Ablehnung der Verfassungsänderung
Für diesen Fall hat Premierminister Matteo Renzi seinen Rückzug angekündigt. Die Folge wäre naturgemäß eine Regierungsumbildung. Die Dynamik für Reformen würde abnehmen, der Status Quo eine Fortsetzung finden. Immerhin hat es seit 1945 bereits 65 Regierungen gegeben. Die dringenden Aufgaben, vor allem die Sanierung des Bankensektors, würden im Vordergrund stehen. Eine nachhaltige Verbesserung des makroökonomischen Umfelds würde jedoch nicht absehbar sein. Der Eindruck von Reformunfähigkeit und Reformunwilligkeit in Italien wäre bestätigt; Ebenso wie die eingetrübte Fantasie, wie die Eurozone langfristig ohne Reformen in Italien überleben wird können.
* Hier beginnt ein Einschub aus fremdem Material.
theorem wit_AssetManifestsAndChunks_3 :
    let l : Fin 4 := 1; let k : Fin 8 := 3; let m : Manifest := manifest false 3; let c : Nat := 0; let i : Nat := 0
    let r : Chunk := ⟨0, 8, 3, cipherTag, []⟩; let e : Entry := entry false; let plain : List Byte := plainBytes
    let bytes : List Byte := plainBytes
    let s : State := streaming 3 (lane (some (manifest false 3)) 1 (some 0) cipher); let lane := s.dev.lane l
    let chunk := lane.manifest = some m ∧ m.chunks[c]? = some r ∧ Dev.entryOf m c = some (i, e)
    let plains := (if c = e.first then [] else lane.plain) ++ [plain]
    let out := if e.compressed then zstdOutput e.windowLog plains (c + 1 == e.first + e.span) else some plain
    let decrypted := Dev.chunkPlain m lane c r = some plain
    (s.dev.blockHeld .AS = false ∧ (s.dev.lane l).job = some k.val ∧
    ((∀ x < 4, x ≠ l.val → (s.dev.lane x).job = none)) ∧ chunk ∧ lane.decoding = some c ∧ out = some bytes ∧
    bytes.length ≠ r.outLen) ∧ (decrypted) :=
  ⟨by decide +kernel, by decide +kernel⟩

theorem wit_AssetManifestsAndChunks_4 :
    let l : Fin 4 := 1; let k : Fin 8 := 3; let m : Manifest := manifest false 8; let c : Nat := 0; let i : Nat := 0
    let r : Chunk := ⟨0, 8, 8, cipherTag, []⟩; let e : Entry := entry false; let plain : List Byte := plainBytes
    let bytes : List Byte := plainBytes
    let s : State := streaming 3 (lane (some (manifest false 8)) 1 (some 0) cipher); let lane := s.dev.lane l
    let chunk := lane.manifest = some m ∧ m.chunks[c]? = some r ∧ Dev.entryOf m c = some (i, e)
    let plains := (if c = e.first then [] else lane.plain) ++ [plain]
    let out := if e.compressed then zstdOutput e.windowLog plains (c + 1 == e.first + e.span) else some plain
    let decrypted := Dev.chunkPlain m lane c r = some plain
    (s.dev.blockHeld .AS = false ∧ (s.dev.lane l).job = some k.val ∧
    ((∀ x < 4, x ≠ l.val → (s.dev.lane x).job = none)) ∧ chunk ∧ lane.decoding = some c ∧ out = some bytes ∧
    bytes.length = r.outLen) ∧ (decrypted) :=
  ⟨by decide +kernel, by decide +kernel⟩

theorem wit_AssetManifestsAndChunks :
    (let l : Fin 4 := 1; let k : Fin 8 := 3; let s : State := streaming 2 (lane none 0 none [])
     let lane := s.dev.lane l; let b := s.dev.manifestBytes l
     let whole := s.dev.jobState k = 2 ∧ lane.ending = none ∧ s.dev.manifestNeed l ≤ b.length
     s.dev.blockHeld .AS = false ∧ (s.dev.lane l).job = some k.val ∧
     ((∀ x < 4, x ≠ l.val → (s.dev.lane x).job = none)) ∧ (¬ whole)) ∧
    (let l : Fin 4 := 1; let k : Fin 8 := 3
     let s : State := streaming 2 (fun l => { lane none 0 none [] l with bytes := [(0, List.replicate 4096 0)] })
     let lane := s.dev.lane l; let b := s.dev.manifestBytes l
     let whole := s.dev.jobState k = 2 ∧ lane.ending = none ∧ s.dev.manifestNeed l ≤ b.length
     let x := ((0x10, 0) : Nat × Nat)
     s.dev.blockHeld .AS = false ∧ (s.dev.lane l).job = some k.val ∧
     ((∀ x < 4, x ≠ l.val → (s.dev.lane x).job = none)) ∧ whole ∧
     ((match s.dev.checkManifest k b with | .error y => some y | .ok _ => none) = some x)) ∧
    (let l : Fin 4 := 1; let k : Fin 8 := 3; let m : Manifest := manifest false 8; let c : Nat := 0; let i : Nat := 0
     let r : Chunk := ⟨0, 8, 8, cipherTag, []⟩; let e : Entry := entry false
     let s : State := streaming 3 (lane (some (manifest false 8)) 0 (none) cipher); let lane := s.dev.lane l
     let chunk := lane.manifest = some m ∧ m.chunks[c]? = some r ∧ Dev.entryOf m c = some (i, e)
     let here := ((lane.data.filter (·.1 == c)).map (·.2.2.length)).sum
     let reaps := lane.ending = none ∧ lane.decoding = none ∧ r.ctLen ≤ here ∧
         s.dev.gateOpen (Dev.halfOfAddr e.outOff) r = true
     s.dev.blockHeld .AS = false ∧ (s.dev.lane l).job = some k.val ∧
     ((∀ x < 4, x ≠ l.val → (s.dev.lane x).job = none)) ∧ chunk ∧ c = lane.nextReap ∧ reaps) ∧
    (let l : Fin 4 := 1; let k : Fin 8 := 3; let m : Manifest := manifest false 8; let c : Nat := 0; let i : Nat := 0
     let r : Chunk := ⟨0, 8, 8, cipherTag, []⟩; let e : Entry := entry false
     let s : State := streaming 3 (lane (some (manifest false 8)) 0 (some 0) cipher); let lane := s.dev.lane l
     let chunk := lane.manifest = some m ∧ m.chunks[c]? = some r ∧ Dev.entryOf m c = some (i, e)
     let here := ((lane.data.filter (·.1 == c)).map (·.2.2.length)).sum
     let reaps := lane.ending = none ∧ lane.decoding = none ∧ r.ctLen ≤ here ∧
         s.dev.gateOpen (Dev.halfOfAddr e.outOff) r = true
     s.dev.blockHeld .AS = false ∧ (s.dev.lane l).job = some k.val ∧
     ((∀ x < 4, x ≠ l.val → (s.dev.lane x).job = none)) ∧ chunk ∧ c = lane.nextReap ∧ (¬ reaps)) ∧
    (let l : Fin 4 := 1; let k : Fin 8 := 3; let m : Manifest := manifest false 8
     let s : State := streaming 3 (lane (some (manifest false 8)) 1 (none) cipher); let lane := s.dev.lane l
     s.dev.blockHeld .AS = false ∧ (s.dev.lane l).job = some k.val ∧
     ((∀ x < 4, x ≠ l.val → (s.dev.lane x).job = none)) ∧ (lane.manifest = none ∨ (lane.manifest = some m ∧
     m.chunks.length ≤ lane.nextReap))) ∧
    (let l : Fin 4 := 1; let k : Fin 8 := 3
     let s : State := streaming 3 (lane (some (manifest false 8)) 1 (none) cipher); let lane := s.dev.lane l
     s.dev.blockHeld .AS = false ∧ (s.dev.lane l).job = some k.val ∧
     ((∀ x < 4, x ≠ l.val → (s.dev.lane x).job = none)) ∧ (lane.decoding = none ∨ lane.manifest = none)) ∧
    (let l : Fin 4 := 1; let k : Fin 8 := 3; let m : Manifest := manifest false 8; let c : Nat := 0; let i : Nat := 0
     let r : Chunk := ⟨0, 8, 8, cipherTag, []⟩; let e : Entry := entry false
     let s : State := streaming 3 (lane (some (manifest false 8)) 1 (some 0) (List.replicate 8 0))
     let lane := s.dev.lane l
     let chunk := lane.manifest = some m ∧ m.chunks[c]? = some r ∧ Dev.entryOf m c = some (i, e)
     s.dev.blockHeld .AS = false ∧ (s.dev.lane l).job = some k.val ∧
     ((∀ x < 4, x ≠ l.val → (s.dev.lane x).job = none)) ∧ chunk ∧ lane.decoding = some c ∧
     Dev.chunkPlain m lane c r = none) := by decide +kernel
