-- ==== Sys2Proof/Machine/Dispatch.lean ====
section
/-! DEFINITION. One arm per command: its meaning. -/
namespace Sys2Proof.Machine

def exec (i : Instr) (s : State) : Host.Outcome State Fault Refusal :=
  match i with
  | .requestAccept r => Sys2Proof.Machine.execRequestAccept r s
  | .requestTake => Sys2Proof.Machine.execRequestTake s
  | .operationStart => Sys2Proof.Machine.execOperationStart s
  | .transferStart => Sys2Proof.Machine.execTransferStart s
  | .operationComplete => Sys2Proof.Machine.execOperationComplete s
  | .rollbackFirstStep => Sys2Proof.Machine.execRollbackFirstStep s
  | .hostResetAssert => Sys2Proof.Machine.execHostResetAssert s
  | .hostResetRelease => Sys2Proof.Machine.execHostResetRelease s
  | .powerOn => Sys2Proof.Machine.execPowerOn s
  | .powerOnResetEnd => Sys2Proof.Machine.execPowerOnResetEnd s
  | .drstNAssert => Sys2Proof.Machine.execDrstNAssert s
  | .drstNRelease => Sys2Proof.Machine.execDrstNRelease s
  | .frameBegin => Sys2Proof.Machine.execFrameBegin s
  | .frameEnd => Sys2Proof.Machine.execFrameEnd s
  | .unknown code => Sys2Proof.Machine.execUnknown code s
  | .ident => Sys2Proof.Machine.execIdent s
  | .status => Sys2Proof.Machine.execStatus s
  | .geometry last => Sys2Proof.Machine.execGeometry last s
  | .timing last => Sys2Proof.Machine.execTiming last s
  | .dramInit => Sys2Proof.Machine.execDramInit s
  | .setLog last => Sys2Proof.Machine.execSetLog last s
  | .setPolicy last => Sys2Proof.Machine.execSetPolicy last s
  | .regionWrite last => Sys2Proof.Machine.execRegionWrite last s
  | .regionRead last => Sys2Proof.Machine.execRegionRead last s
  | .watchSet last => Sys2Proof.Machine.execWatchSet last s
  | .openEpoch => Sys2Proof.Machine.execOpenEpoch s
  | .commit => Sys2Proof.Machine.execCommit s
  | .rollback => Sys2Proof.Machine.execRollback s
  | .rollbackAll => Sys2Proof.Machine.execRollbackAll s
  | .frameRead last => Sys2Proof.Machine.execFrameRead last s
  | .superviseSet last => Sys2Proof.Machine.execSuperviseSet last s
  | .superviseStart => Sys2Proof.Machine.execSuperviseStart s
  | .superviseStop => Sys2Proof.Machine.execSuperviseStop s
  | .kick => Sys2Proof.Machine.execKick s
  | .faultPop => Sys2Proof.Machine.execFaultPop s
  | .eventsRead => Sys2Proof.Machine.execEventsRead s
  | .eventsClear last => Sys2Proof.Machine.execEventsClear last s
  | .maskWrite last => Sys2Proof.Machine.execMaskWrite last s
  | .deviceReset => Sys2Proof.Machine.execDeviceReset s
  | .supervisionExpiry => Sys2Proof.Machine.execSupervisionExpiry s
  | .initWaitExpiry => Sys2Proof.Machine.execInitWaitExpiry s
  | .closeAllWaitExpiry => Sys2Proof.Machine.execCloseAllWaitExpiry s
  | .initRefreshExpiry => Sys2Proof.Machine.execInitRefreshExpiry s
  | .bankActivation => Sys2Proof.Machine.execBankActivation s
  | .openWaitExpiry bank => Sys2Proof.Machine.execOpenWaitExpiry bank s
  | .bankClose bank => Sys2Proof.Machine.execBankClose bank s
  | .closeWaitExpiry bank => Sys2Proof.Machine.execCloseWaitExpiry bank s
  | .writeGuardExpiry bank => Sys2Proof.Machine.execWriteGuardExpiry bank s
  | .refreshTickExpiry => Sys2Proof.Machine.execRefreshTickExpiry s
  | .bankRefreshStart => Sys2Proof.Machine.execBankRefreshStart s
  | .bankRefreshWaitExpiry => Sys2Proof.Machine.execBankRefreshWaitExpiry s
  | .actWindowAgeOut => Sys2Proof.Machine.execActWindowAgeOut s
  | .byteShiftedIn b => Sys2Proof.Machine.execByteShiftedIn b s

end Sys2Proof.Machine
end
Sollte es in weiterer Folge zu vorgezogenen Neuwahlen kommen, bestünde das Risiko für den Einzug einer Anti-EU Partei in die Regierung. Aber auch ohne Neuwahlen bestünden Überwälzungseffekte auf die EU. Denn ein „Nein“ würde auch als Stärkung des Anti-EU Lagers interpretiert werden.
Annahme der Verfassungsänderung
Natürlich wären die Probleme nicht gelöst. Renzi wäre aber gestärkt und könnte seine Reformvorhaben leichter umsetzten. Darüber hinaus würden die zentrifugalen Kräfte in der EU nicht gestärkt werden. Ein „Aufatmen“ könnte, zumindest auf kurze Sicht, zu einer Einengung der Renditeaufschläge und zu steigenden Bankaktien führen.